For Spark 2.2+ the best way to do this is probably using the to_date or to_timestamp functions, which both support the format argument. From the docs:

>>> from pyspark.sql.functions import to_timestamp
>>> df = spark.createDataFrame([('1997-02-28 10:30:00',)], ['t'])
>>> df.select(to_timestamp(df.t, 'yyyy-MM-dd HH:mm:ss').alias('dt')).collect()
[Row(dt=datetime.datetime(1997, 2, 28, 10, 30))]

Original Answer (for Spark < 2.2)

It is possible (preferrable?) to do this without a udf:

from pyspark.sql.functions import unix_timestamp, from_unixtime

df = spark.createDataFrame(
    [("11/25/1991",), ("11/24/1991",), ("11/30/1991",)], 
    ['date_str']
)

df2 = df.select(
    'date_str', 
    from_unixtime(unix_timestamp('date_str', 'MM/dd/yyy')).alias('date')
)

print(df2)
#DataFrame[date_str: string, date: timestamp]

df2.show(truncate=False)
#+----------+-------------------+
#|date_str  |date               |
#+----------+-------------------+
#|11/25/1991|1991-11-25 00:00:00|
#|11/24/1991|1991-11-24 00:00:00|
#|11/30/1991|1991-11-30 00:00:00|
#+----------+-------------------+

This is the correct answer. Using an udf for this will destroy your performance.

from pyspark.sql.functions import from_unixtime, unix_timestamp

Note that you can find a java date format reference here: docs.oracle.com/javase/6/docs/api/java/text/…

Also note that to_date() with the format argument is spark 2.2+. to_date existed before 2.2, but the format option did not exist

TL;DR: df = df.withColumn("ResultColumn", to_timestamp(col("OriginalDateCol"), 'yyyy-MM-dd HH:mm:ss'))

Siddhant Saraf

from datetime import datetime
from pyspark.sql.functions import col, udf
from pyspark.sql.types import DateType



# Creation of a dummy dataframe:
df1 = sqlContext.createDataFrame([("11/25/1991","11/24/1991","11/30/1991"), 
                            ("11/25/1391","11/24/1992","11/30/1992")], schema=['first', 'second', 'third'])

# Setting an user define function:
# This function converts the string cell into a date:
func =  udf (lambda x: datetime.strptime(x, '%m/%d/%Y'), DateType())
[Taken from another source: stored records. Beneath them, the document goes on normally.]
-- ==== Sys2Proof/Tests/Slice0.lean ====
section
/-! SUPPORT. Small tests, their expected values taken from spec/95_test_vectors.md (the vector is named at each
test) or worked out from the rules, and for each statement with hypotheses a witness that meets them. -/

namespace Sys2Proof.Machine.Tests

open Sys2Proof Sys2Proof.Machine

/-! ### Helpers -/

/-- The reset machine with one host access to come. -/
def access (x : HostAccess) : State := { State.reset with inputs := [.host x] }

/-- The machine with the bus open and ADDR-A of the test vectors. -/
def ready : State := { State.reset with busOpen := true, addr := 0x0809213A }

/-- The bus writes a packet of `n` bytes. -/
def wrote (n : Nat) : BusAnswer := .ok n []

/-- The bus delivers bytes. -/
def sent (bytes : List Byte) : BusAnswer := .ok 0 bytes

/-- `s` with a bus that gives these answers, one a step. -/
def answering (s : State) (answers : List BusAnswer) : State := { s with bus := answered answers [] }

/-- What is left of a machine: STATUS, RESULT and the number of bus transactions issued. -/
def left (s : State) : Word × Word × Nat := (statusWord s, s.result, s.busLog.length)

/-- The state a step leaves. -/
def stepped (s : State) : State :=
  match step s with
  | .next t => t
  | _ => s

/-- The state that `n` steps leave. -/
def ran : Nat → State → State
  | 0, s => s
  | n + 1, s => ran n (stepped s)

/-- The state an instruction leaves: as it starts, before any answer of the bus. -/
def started (i : Instr) (s : State) : State :=
  match exec i s with
  | .next t => t
  | _ => s

/-- The state an instruction leaves after as many steps as the bus has events for. -/
def after (i : Instr) (s : State) : State := ran s.bus.length (started i s)

/-- "123456789" in MSGBUF (vector K17), with the span `[a, a+b)`. -/
def digits (a b : Half) : State :=
  { State.reset with
    argA := a, argB := b
    mem := cells 0x2000 [0x31, 0x32, 0x33, 0x34, 0x35, 0x36, 0x37, 0x38, 0x39] }

/-- A received MI-Admin response of vector X6, with the capacity `cap`. -/
def adminReply (cap : Half) : State :=
  { ready with
    argB := cap, replyValid := true, rxLen := 32, rawLen := 41
    mem := cells 0x4000
      [0x21, 0x0F, 0x25, 0x3B, 0x01, 0x08, 0x09, 0xC3, 0x84, 0x90, 0, 0, 0, 0, 0, 0, 1, 0, 0, 0, 0, 0, 0, 0, 0, 0, 0, 0,
       0x11, 0x22, 0x33, 0x44, 0x55, 0x66, 0x77, 0x88, 0x0B, 0x57, 0xE7, 0x51, 0x8D] }

/-- The other parameters of vectors RT9 and K16. -/
def wider : Config := { Config.mfe with replyCap := 5711, crc32Reflected := false }

/-! ### Well-formedness: an ill-formed word for each check -/

theorem test_opcodeKnown : CommandWord.opcodeKnown ⟨0x00, false, false, 0⟩ = false ∧
    CommandWord.opcodeKnown ⟨0x0A, false, false, 0⟩ = false := by decide

theorem test_reservedClear : CommandWord.reservedClear ⟨0x01, false, false, 1⟩ = false := by decide

theorem test_flagsAllowed : CommandWord.flagsAllowed ⟨0x01, true, false, 0⟩ = false ∧
    CommandWord.flagsAllowed ⟨0x05, false, true, 0⟩ = false := by decide

/-- One word each check alone makes ill formed, and one that is well formed. -/
theorem test_wellFormed : CommandWord.wellFormed ⟨0x0A, false, false, 0⟩ = false ∧
    CommandWord.wellFormed ⟨0x06, true, true, 0x200000⟩ = false ∧
    CommandWord.wellFormed ⟨0x07, false, true, 0⟩ = false ∧
    CommandWord.wellFormed ⟨0x06, true, true, 0⟩ = true := by decide

theorem test_config_legal : Config.mfe.Legal ∧ wider.Legal := by unfold Config.Legal; decide

/-! ### Decoding: words written out from R87 and R88 (reserved 22 bits, DSTP, ADM, opcode byte) -/

theorem test_decode_crc8 : decode 0b0000000000000000000000_0_0_00000001 = .ok .crc8 := by decide

theorem test_decode_crc32 : decode 0b0000000000000000000000_0_0_00000010 = .ok .crc32 := by decide

theorem test_decode_frame : decode 0b0000000000000000000000_0_0_00000011 = .ok .frame := by decide

theorem test_decode_deframe : decode 0b0000000000000000000000_0_0_00000100 = .ok .deframe := by decide

theorem test_decode_execute : decode 0b0000000000000000000000_0_0_00000101 = .ok .execute := by decide

/-- The four EXTRACT words; 0x306 is vector W7, 0x006 vector W8. -/
theorem test_decode_extract :
    decode 0b0000000000000000000000_0_0_00000110 = .ok (.extract false false) ∧
    decode 0b0000000000000000000000_0_1_00000110 = .ok (.extract true false) ∧
    decode 0b0000000000000000000000_1_0_00000110 = .ok (.extract false true) ∧
    decode 0b0000000000000000000000_1_1_00000110 = .ok (.extract true true) := by decide

theorem test_decode_peek : decode 0b0000000000000000000000_0_0_00000111 = .ok .peek := by decide

theorem test_decode_open : decode 0b0000000000000000000000_0_0_00001000 = .ok .openBus := by decide

theorem test_decode_close : decode 0b0000000000000000000000_0_0_00001001 = .ok .closeBus := by decide

/-- Vectors W1 to W6: illegal words. -/
theorem test_decode_illegal :
    ([0x00000000, 0x0000000A, 0x000000FF, 0x00000101, 0x00000205, 0x00000406, 0x80000001] : List Word).all
      (fun w => (decode w).toOption == none) = true := by decide

/-- Table words: nothing above 32 bits is a command word. -/
theorem test_decodeTableWord : decodeTableWord 32 0x306 = some (.extract true true) ∧
    decodeTableWord 32 0x106 = some (.extract true false) ∧ decodeTableWord 40 0x100000001 = none := by decide

/-! ### Checksums -/

/-- Vectors K1 and K6. -/
theorem test_crc8 : crc8 [0x31, 0x32, 0x33, 0x34, 0x35, 0x36, 0x37, 0x38, 0x39] = 0xF4 ∧ crc8 [0xFF] = 0xF3 := by
  decide +kernel

/-- Vectors K10 and K11, and of K16 the unreflected form. -/
theorem test_crc32 : crc32 Config.mfe [0x61] = 0xC1D04330 ∧ crc32 Config.mfe [0x00] = 0x527D5351 ∧
    crc32 { Config.mfe with crc32Reflected := false } [0x61] = 0x83F1546F := by decide +kernel

/-- Vector K17. -/
theorem test_crc8_command : left (started .crc8 (digits 0 9)) = (0x000, 0x000000F4, 0) := by decide +kernel

/-- Vector K18, and the unreflected form of "a" (vector K16) as the command gives it with that parameter. -/
theorem test_crc32_command : left (started .crc32 (digits 0 9)) = (0x000, 0xE3069283, 0) ∧
    (started .crc32 { digits 0 1 with config := wider, mem := cells 0x2000 [0x61] }).result = 0x83F1546F := by
  decide +kernel

/-- Vectors K21 and K22: the sum of the span does not wrap. -/
theorem test_checksum_badLength : left (started .crc8 (digits 5120 1)) = (0x008, 0, 0) ∧
    left (started .crc32 (digits 0xFFFF 1)) = (0x008, 0, 0) := by decide +kernel

/-! ### FRAME -/

/-- Vector F12: the bytes of the one packet. -/
theorem test_frame_bytes :
    (started .frame { ready with argB := 3, mem := cells 0x2000 [0x10, 0x11, 0x12] }).busLog =
      [.busWrite [0x3A, 0x0F, 0x08, 0x21, 0x01, 0x09, 0x08, 0xCB, 0x10, 0x11, 0x12, 0x1E]] := by decide +kernel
df = df1.withColumn('test', func(col('first')))

df.show()

df.printSchema()

Here is the output:

+----------+----------+----------+----------+
|     first|    second|     third|      test|
+----------+----------+----------+----------+
|11/25/1991|11/24/1991|11/30/1991|1991-01-25|
|11/25/1391|11/24/1992|11/30/1992|1391-01-17|
+----------+----------+----------+----------+

root
 |-- first: string (nullable = true)
 |-- second: string (nullable = true)
 |-- third: string (nullable = true)
 |-- test: date (nullable = true)

A udf shouldn't be necessary here, but the built ins for handling this are atrocious. This is what I would do for now too.
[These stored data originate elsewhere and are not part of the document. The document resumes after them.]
/-! ### The RC4 engine -/

/-- `RC4_KSA` (42_rc4.md R91): with a legal `KLEN` the engine holds the schedule of the first `KLEN` key bytes, else the code
alone changes; running it twice is running it once; a schedule leaves a permutation with `i` and `j` at 0 (10_state.md R20);
its word, and its example: `S[0..16)` and the first four `j` for the key "Key". -/
def Obligations.Rc4KsaSchedulesTheKeyBytes : Prop :=
  decode 0x00000030#32 = .ok .rc4Ksa ∧
  (rc4Ksa rc4ExampleKey).s.toList.take 16
    = [0x4B#8, 0x33#8, 0x84#8, 0x9D#8, 0xC0#8, 0xC8#8, 0x1D#8, 0xA8#8,
      0x4A#8, 0xF3#8, 0x83#8, 0xE4#8, 0x12#8, 0x70#8, 0x82#8, 0x90#8] ∧
  scheduleIndex rc4ExampleKey 1 = 75#8 ∧ scheduleIndex rc4ExampleKey 2 = 177#8 ∧
  scheduleIndex rc4ExampleKey 3 = 44#8 ∧ scheduleIndex rc4ExampleKey 4 = 122#8 ∧
  (∀ s t u : State, exec .rc4Ksa s = .next t → exec .rc4Ksa t = .next u → u = t) ∧
  (∀ s : State,
    (1 ≤ s.klen.toNat → s.klen.toNat ≤ 256 →
      exec .rc4Ksa s = .next { s with rc4 := rc4Ksa s.password, status := .ok }) ∧
    (s.klen.toNat = 0 ∨ 256 < s.klen.toNat → exec .rc4Ksa s = .next { s with status := .errKlen })) ∧
  ∀ key : List Byte, (rc4Ksa key).s.toList.Perm Rc4.identity.toList ∧ (rc4Ksa key).i = 0#8 ∧ (rc4Ksa key).j = 0#8

/-- `RC4_XOR` (42_rc4.md R92): destination byte `k` is the pre-command source byte `k` xor keystream byte `k`, whatever the
overlap of the two ranges (20_memory.md R47); the engine advances by `LEN` bytes; nothing else changes. Out of range, and with
`LEN = 0` in range, it changes the code alone. Its word, and its example: keystream, output, `i` and `j` for the key "Key" and
the message "Plaintext"; the keystream of the engine that no key schedule has set. -/
def Obligations.Rc4XorMapsTheSourceRange : Prop :=
  decode 0x00000031#32 = .ok .rc4Xor ∧
  (List.range 9).map (rc4StreamByte (rc4Ksa rc4ExampleKey))
    = [0xEB#8, 0x9F#8, 0x77#8, 0x81#8, 0xB7#8, 0x34#8, 0xCA#8, 0x72#8, 0xA7#8] ∧
  (rc4Xor (rc4Ksa rc4ExampleKey) rc4ExampleText).1
    = [0xBB#8, 0xF3#8, 0x16#8, 0xE8#8, 0xD9#8, 0x40#8, 0xAF#8, 0x0A#8, 0xD3#8] ∧
  (rc4Xor (rc4Ksa rc4ExampleKey) rc4ExampleText).2.i = 9#8 ∧ (rc4Xor (rc4Ksa rc4ExampleKey) rc4ExampleText).2.j = 222#8 ∧
  (List.range 8).map (rc4StreamByte State.reset.rc4)
    = [0x02#8, 0x05#8, 0x07#8, 0x0D#8, 0x0D#8, 0x17#8, 0x1F#8, 0x28#8] ∧
  ∀ s : State,
    (s.len = 0#32 → s.src.toNat ≤ s.cfg.memSize → s.dst.toNat ≤ s.cfg.memSize →
      exec .rc4Xor s = .next { s with status := .ok }) ∧
    (s.src.toNat + s.len.toNat ≤ s.cfg.memSize → s.dst.toNat + s.len.toNat ≤ s.cfg.memSize →
      ∃ t, exec .rc4Xor s = .next t ∧
        t = { s with mem := t.mem, rc4 := rc4Advance s.len.toNat s.rc4, status := .ok } ∧
        (∀ k, k < s.len.toNat →
          t.byteAt (s.dst.toNat + k) = s.byteAt (s.src.toNat + k) ^^^ rc4StreamByte s.rc4 k) ∧
        sameOutside s t s.dst.toNat s.len.toNat) ∧
    (s.cfg.memSize < s.src.toNat + s.len.toNat ∨ s.cfg.memSize < s.dst.toNat + s.len.toNat →
      exec .rc4Xor s = .next { s with status := .errRange })

/-- A message processed in two pieces gives the same bytes and the same engine as in one (42_rc4.md R92), when the first
piece's output does not fall on the second piece's input. -/
def Obligations.Rc4XorInPiecesIsRc4XorOfTheWhole : Prop :=
  ∀ (s : State) (n m : Nat), s.cfg.wf = true → s.src.toNat + (n + m) ≤ s.cfg.memSize →
    s.dst.toNat + (n + m) ≤ s.cfg.memSize → s.dst.toNat ≤ s.src.toNat ∨ s.src.toNat + (n + m) ≤ s.dst.toNat →
    sourceWritten { s with len := BitVec.ofNat 32 (n + m) } →
    ∃ s1 s2 t, exec .rc4Xor { s with len := BitVec.ofNat 32 n } = .next s1 ∧
      exec .rc4Xor { s1 with
        src := s.src + BitVec.ofNat 32 n, dst := s.dst + BitVec.ofNat 32 n, len := BitVec.ofNat 32 m } = .next s2 ∧
      exec .rc4Xor { s with len := BitVec.ofNat 32 (n + m) } = .next t ∧
      s2.rc4 = t.rc4 ∧ s2.status = .ok ∧ t.status = .ok ∧ ∀ a, s2.byteAt a = t.byteAt a

/-- Encryption and decryption are the same operation (42_rc4.md section 1): key schedule and exclusive-or in place, twice,
give back every byte. -/
def Obligations.Rc4TwiceInPlaceRestoresMemory : Prop :=
  ∀ s : State, 1 ≤ s.klen.toNat → s.klen.toNat ≤ 256 → s.dst = s.src →
    s.src.toNat + s.len.toNat ≤ s.cfg.memSize → sourceWritten s →
    ∃ s1 s2 s3 t, exec .rc4Ksa s = .next s1 ∧ exec .rc4Xor s1 = .next s2 ∧ exec .rc4Ksa s2 = .next s3 ∧
      exec .rc4Xor s3 = .next t ∧ t.rc4 = s2.rc4 ∧ ∀ a, t.byteAt a = s.byteAt a

/-! ### BSSID selection, and the paths that open with RC4 and CRC-32 -/

/-- 43_wep.md R100: `BSEL` selects by the two DS bits, whatever the other bits of `FC`; nothing but `BSSID` and `STATUS`
changes; no pipeline command reads `BSSID`; its word and its example. That both bits set selects `A3` is what the rule says;
whether it is the right BSSID is not claimed (log 12). -/
def Obligations.BselSelectsByTheDsBits : Prop :=
  decode 0x00000040#32 = .ok .bsel ∧
  (∀ s : State, s.fc = 0x4108#16 → s.a1 = #v[0x00#8, 0x11#8, 0x22#8, 0x33#8, 0x44#8, 0x55#8] →
    ∃ t, exec .bsel s = .next t ∧ readReg t .bssidLo = 0x33221100#32 ∧ readReg t .bssidHi = 0x00005544#32) ∧
  (∀ (i : Instr) (s t : State) (b : Addr), i.isPipeline = true → exec i s = .next t →
    exec i { s with bssid := b } = .next { t with bssid := b }) ∧
  ∀ s : State,
    (s.fc.getLsbD 8 = false → s.fc.getLsbD 9 = false →
      exec .bsel s = .next { s with bssid := s.a3, status := .ok }) ∧
    (s.fc.getLsbD 8 = true → s.fc.getLsbD 9 = false →
      exec .bsel s = .next { s with bssid := s.a1, status := .ok }) ∧
    (s.fc.getLsbD 8 = false → s.fc.getLsbD 9 = true →
      exec .bsel s = .next { s with bssid := s.a2, status := .ok }) ∧
    (s.fc.getLsbD 8 = true → s.fc.getLsbD 9 = true →
      exec .bsel s = .next { s with bssid := s.a3, status := .ok })

/-- 43_wep.md R102: the open step of `WEP_DEC`, `TKIP_DEC` and `WPA_DEC` on the TKIP path, once its checks pass. The candidate
plaintext is delivered exactly when the decrypted check value is its CRC-32; the engine and `CRC_ACC` are replaced in both
outcomes; nothing else changes. -/
def Obligations.OpenStepDeliversOnMatchAlone : Prop :=
  ∀ (i : Instr) (s : State) (h : Nat) (key : List Byte), opensWith i s h key → openChecksPass i s h →
    (openIcv s h key = le32Bytes (crc32 (openPlain s h key)) →
      ∃ t, exec i s = .next t ∧
        t = { s with
          mem := t.mem, status := .ok, olen := BitVec.ofNat 32 (s.len.toNat - h - 4), fc := s.fc &&& 0xBFFF#16
          rc4 := rc4Advance (s.len.toNat - h) (rc4Ksa key)
          crcAcc := crcUpd 0xFFFFFFFF#32 (openPlain s h key) } ∧
        t.bytes s.dst.toNat (s.len.toNat - h - 4) = openPlain s h key ∧
        sameOutside s t s.dst.toNat (s.len.toNat - h - 4)) ∧
    (openIcv s h key ≠ le32Bytes (crc32 (openPlain s h key)) →
      exec i s = .next { s with
        status := .fail, olen := 0#32
        rc4 := rc4Advance (s.len.toNat - h) (rc4Ksa key)
        crcAcc := crcUpd 0xFFFFFFFF#32 (openPlain s h key) })

/-- WEP and TKIP decryption recover what was encrypted (43_wep.md, determinism; 46_tkip.md "exactly as in plain WEP"): a body
whose encrypted part is any plaintext and its CRC-32 trailer under RC4 with the frame's key decrypts to that plaintext. -/
def Obligations.RecoversRc4EncryptedPlaintext : Prop :=
  ∀ (i : Instr) (s : State) (h : Nat) (key plain : List Byte), opensWith i s h key → openChecksPass i s h →
    s.len.toNat = h + plain.length + 4 →
    s.bytes (s.src.toNat + h) (plain.length + 4) = (rc4Xor (rc4Ksa key) (plain ++ le32Bytes (crc32 plain))).1 →
    ∃ t, exec i s = .next t ∧ t.status = .ok ∧ t.olen.toNat = plain.length ∧
      t.bytes s.dst.toNat plain.length = plain ∧ sameOutside s t s.dst.toNat plain.length ∧
      t.crcAcc ^^^ 0xFFFFFFFF#32 = crc32 plain ∧ t.fc = s.fc &&& 0xBFFF#16

/-- Corrupting any one byte of the encrypted part of a WEP or TKIP body that decrypts makes the check fail (43_wep.md,
determinism), and the frame, `FC` and every byte of `MEM` are left as they were. -/
def Obligations.CorruptedCiphertextByteIsRejected : Prop :=
  ∀ (i : Instr) (s t : State) (h : Nat) (key : List Byte) (k : Nat) (b : Byte), opensWith i s h key → sourceWritten s →
    exec i s = .next t → t.status = .ok →
    h ≤ k → k < s.len.toNat → b ≠ s.byteAt (s.src.toNat + k) →
    ∃ u, exec i (s.memWrite (s.src.toNat + k) [b]) = .next u ∧ u.status = .fail ∧ u.olen = 0#32 ∧ u.fc = s.fc ∧
      u.byteAt (s.src.toNat + k) = b ∧ ∀ a, a ≠ s.src.toNat + k → u.byteAt a = s.byteAt a

/-! ### The CCMP path and the checks of all pipeline commands -/

/-- The checks of the pipeline commands come in the order of 60_exceptions.md section 2, and a command that fails one changes
`STATUS` and `OLEN` alone. -/
def Obligations.PipelineChecksInOrder : Prop :=
  (∀ (s : State) (h : Nat), h = s.cfg.wepHdrLen.toNat →
    (s.len.toNat < h + 4 → exec .wepDec s = .next { s with status := .errLen, olen := 0#32 }) ∧
    (h + 4 ≤ s.len.toNat → 253 < s.klen.toNat → exec .wepDec s = .next { s with status := .errKlen, olen := 0#32 }) ∧
    (h + 4 ≤ s.len.toNat → s.klen.toNat ≤ 253 →
      s.cfg.memSize < s.src.toNat + s.len.toNat ∨ s.cfg.memSize < s.dst.toNat + (s.len.toNat - h - 4) →
      exec .wepDec s = .next { s with status := .errRange, olen := 0#32 })) ∧
  (∀ (i : Instr) (s : State), i = .tkipDec ∨ (i = .wpaDec ∧ s.cipher = .tkip) →
    (s.len.toNat < 12 → exec i s = .next { s with status := .errLen, olen := 0#32 }) ∧
    (12 ≤ s.len.toNat →
      s.cfg.memSize < s.src.toNat + s.len.toNat ∨ s.cfg.memSize < s.dst.toNat + (s.len.toNat - 12) →
      exec i s = .next { s with status := .errRange, olen := 0#32 })) ∧
  (∀ (i : Instr) (s : State), takesCcmpPath i s →
    (s.len.toNat < 16 ∨ 65535 < s.len.toNat - 16 → exec i s = .next { s with status := .errLen, olen := 0#32 }) ∧
    (16 ≤ s.len.toNat → s.len.toNat - 16 ≤ 65535 →
      s.cfg.memSize < s.src.toNat + s.len.toNat ∨ s.cfg.memSize < s.dst.toNat + (s.len.toNat - 16) →
      exec i s = .next { s with status := .errRange, olen := 0#32 }))

/-- `WPA_DEC` is `CCMP_DEC` when `CTRL.CIPHER` is 1 and `TKIP_DEC` when it is 0, in every effect (44_wpa_ccmp.md R110). -/
def Obligations.WpaDecIsTheSelectedPath : Prop :=
  ∀ s : State, (s.cipher = .ccmp → exec .wpaDec s = exec .ccmpDec s) ∧
    (s.cipher = .tkip → exec .wpaDec s = exec .tkipDec s)

/-- The CCMP path (44_wpa_ccmp.md R117), once its checks pass: the decrypted data are delivered exactly when the computed MIC is
the received one; the RC4 engine and both accumulators are never touched. -/
def Obligations.CcmpDeliversOnMicMatchAlone : Prop :=
  ∀ (i : Instr) (s : State), takesCcmpPath i s → ccmpChecksPass s →
    (ccmpComputed s = ccmpReceived s →
      ∃ t, exec i s = .next t ∧
        t = { s with
          mem := t.mem, status := .ok, olen := BitVec.ofNat 32 (s.len.toNat - 16), fc := s.fc &&& 0xBFFF#16 } ∧
        t.bytes s.dst.toNat (s.len.toNat - 16) = ccmpPlain s ∧
        sameOutside s t s.dst.toNat (s.len.toNat - 16)) ∧
    (ccmpComputed s ≠ ccmpReceived s → exec i s = .next { s with status := .fail, olen := 0#32 })

/-- CCMP decryption recovers what was encrypted (44_wpa_ccmp.md sections 2 to 4): a body whose data are any plaintext under the
counter-mode keystream and whose last 8 bytes are its MIC under counter 0 decrypts to that plaintext. -/
def Obligations.RecoversCcmpEncryptedPlaintext : Prop :=
  ∀ (i : Instr) (s : State) (plain : List Byte), takesCcmpPath i s → ccmpChecksPass s →
    s.len.toNat = 16 + plain.length →
    s.bytes (s.src.toNat + 8) plain.length
      = xorBytes plain (ccmKeystream s.ccmpTk (ccmpNonce s) plain.length) →
    s.bytes (s.src.toNat + 8 + plain.length) 8
      = xorBytes (ccmMac s.ccmpTk (ccmpNonce s) (ccmpAad s) plain)
          ((ccmKeyBlock s.ccmpTk (ccmpNonce s) 0).toList.take 8) →
    ∃ t, exec i s = .next t ∧ t.status = .ok ∧ t.olen.toNat = plain.length ∧
      t.bytes s.dst.toNat plain.length = plain ∧ sameOutside s t s.dst.toNat plain.length ∧
      t = { s with mem := t.mem, status := .ok, olen := t.olen, fc := s.fc &&& 0xBFFF#16 }

/-- 44_wpa_ccmp.md R113 and R114: the AAD and the nonce, byte by byte in their order. The AAD is the masked `FC`, `A1`, `A2`,
`A3`, the masked `SC`, then `A4` when both DS bits are set, then the masked `QC` of a QoS data frame (R112); it is 22, 24, 28
or 30 bytes long, does not depend on bit 14 of `FC`, and with its length in front is always two blocks (R116). The nonce is the
priority, `A2`, and the packet number with `PN5` first (R111). -/
def Obligations.CcmpAadAndNonceShape : Prop :=
  ∀ s : State,
    (ccmpAad s
      = [((s.fc &&& 0xC78F#16) ||| 0x4000#16).extractLsb' 0 8, ((s.fc &&& 0xC78F#16) ||| 0x4000#16).extractLsb' 8 8]
        ++ s.a1.toList ++ s.a2.toList ++ s.a3.toList
        ++ [(s.sc &&& 0x000F#16).extractLsb' 0 8, (s.sc &&& 0x000F#16).extractLsb' 8 8]
        ++ (if s.fc.getLsbD 8 = true ∧ s.fc.getLsbD 9 = true then s.a4.toList else [])
        ++ (if s.fc.getLsbD 3 = true ∧ s.fc.getLsbD 2 = false ∧ s.fc.getLsbD 7 = true then
              [(s.qc &&& 0x000F#16).extractLsb' 0 8, (s.qc &&& 0x000F#16).extractLsb' 8 8]
            else [])) ∧
    (ccmpAad s).length
      = 22 + (if s.fc.getLsbD 8 = true ∧ s.fc.getLsbD 9 = true then 6 else 0)
        + (if s.fc.getLsbD 3 = true ∧ s.fc.getLsbD 2 = false ∧ s.fc.getLsbD 7 = true then 2 else 0) ∧
    ccmpAad { s with fc := s.fc ^^^ 0x4000#16 } = ccmpAad s ∧
    (toBlocks (be16Bytes (BitVec.ofNat 16 (ccmpAad s).length) ++ ccmpAad s)).length = 2 ∧
    (ccmpNonce s
      = [if s.fc.getLsbD 3 = true ∧ s.fc.getLsbD 2 = false ∧ s.fc.getLsbD 7 = true then
            (s.qc &&& 0x000F#16).extractLsb' 0 8
          else 0x00#8]
        ++ s.a2.toList
        ++ [s.byteAt (s.src.toNat + 7), s.byteAt (s.src.toNat + 6), s.byteAt (s.src.toNat + 5), s.byteAt (s.src.toNat + 4),
          s.byteAt (s.src.toNat + 1), s.byteAt (s.src.toNat + 0)]) ∧
    (ccmpNonce s).length = 13

/-! ### What reports, what changes and what matters -/

/-- 60_exceptions.md R161: which command can report which code; every mark of the table occurs in some well-kept state, and no
blank ever does. -/
def Obligations.StatusCodesAreThoseOfTheTable : Prop :=
  ∀ (i : Instr) (c : Code), mayReport i c = true ↔ ∃ s t : State, s.Inv ∧ exec i s = .next t ∧ t.status = c

/-- 60_exceptions.md R163: what a command that does not end in `OK` changes, row by row; in no case is `MEM` written. -/
def Obligations.NonOkEndsChangeOnlyWhatIsListed : Prop :=
  (∀ (s : State) (w : Word), (∀ i, decode w ≠ .ok i) → issue w s = .next { s with status := .errOp }) ∧
  ∀ (i : Instr) (s t : State), exec i s = .next t →
    (t.status ≠ .ok → t.mem = s.mem) ∧ t.status ≠ .errOp ∧
    (t.status = .errLen ∨ t.status = .errKlen ∨ t.status = .errRange →
      (i.isPipeline = false → t = { s with status := t.status }) ∧
      (i.isPipeline = true → t = { s with status := t.status, olen := 0#32 })) ∧
    (t.status = .fail →
      (takesCcmpPath i s ∨ ∃ h key, opensWith i s h key) ∧
      (takesCcmpPath i s → t = { s with status := .fail, olen := 0#32 }) ∧
      ∀ h key, opensWith i s h key →
        t = { s with
          status := .fail, olen := 0#32
          rc4 := rc4Advance (s.len.toNat - h) (rc4Ksa key)
          crcAcc := crcUpd 0xFFFFFFFF#32 (openPlain s h key) })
Why don't the dates match in the test column to the first column? Yes it is now of date type but the days and months don't match. Is there a reason?

test gives out incorrect values for date. This is not the right answer.

Any solution with UDF is not an answer, barely a workaround. I dont think, there is many use cases that you cant do by combining PSF and .transform() itself.

Frank

The strptime() approach does not work for me. I get another cleaner solution, using cast:

from pyspark.sql.types import DateType
spark_df1 = spark_df.withColumn("record_date",spark_df['order_submitted_date'].cast(DateType()))
#below is the result
spark_df1.select('order_submitted_date','record_date').show(10,False)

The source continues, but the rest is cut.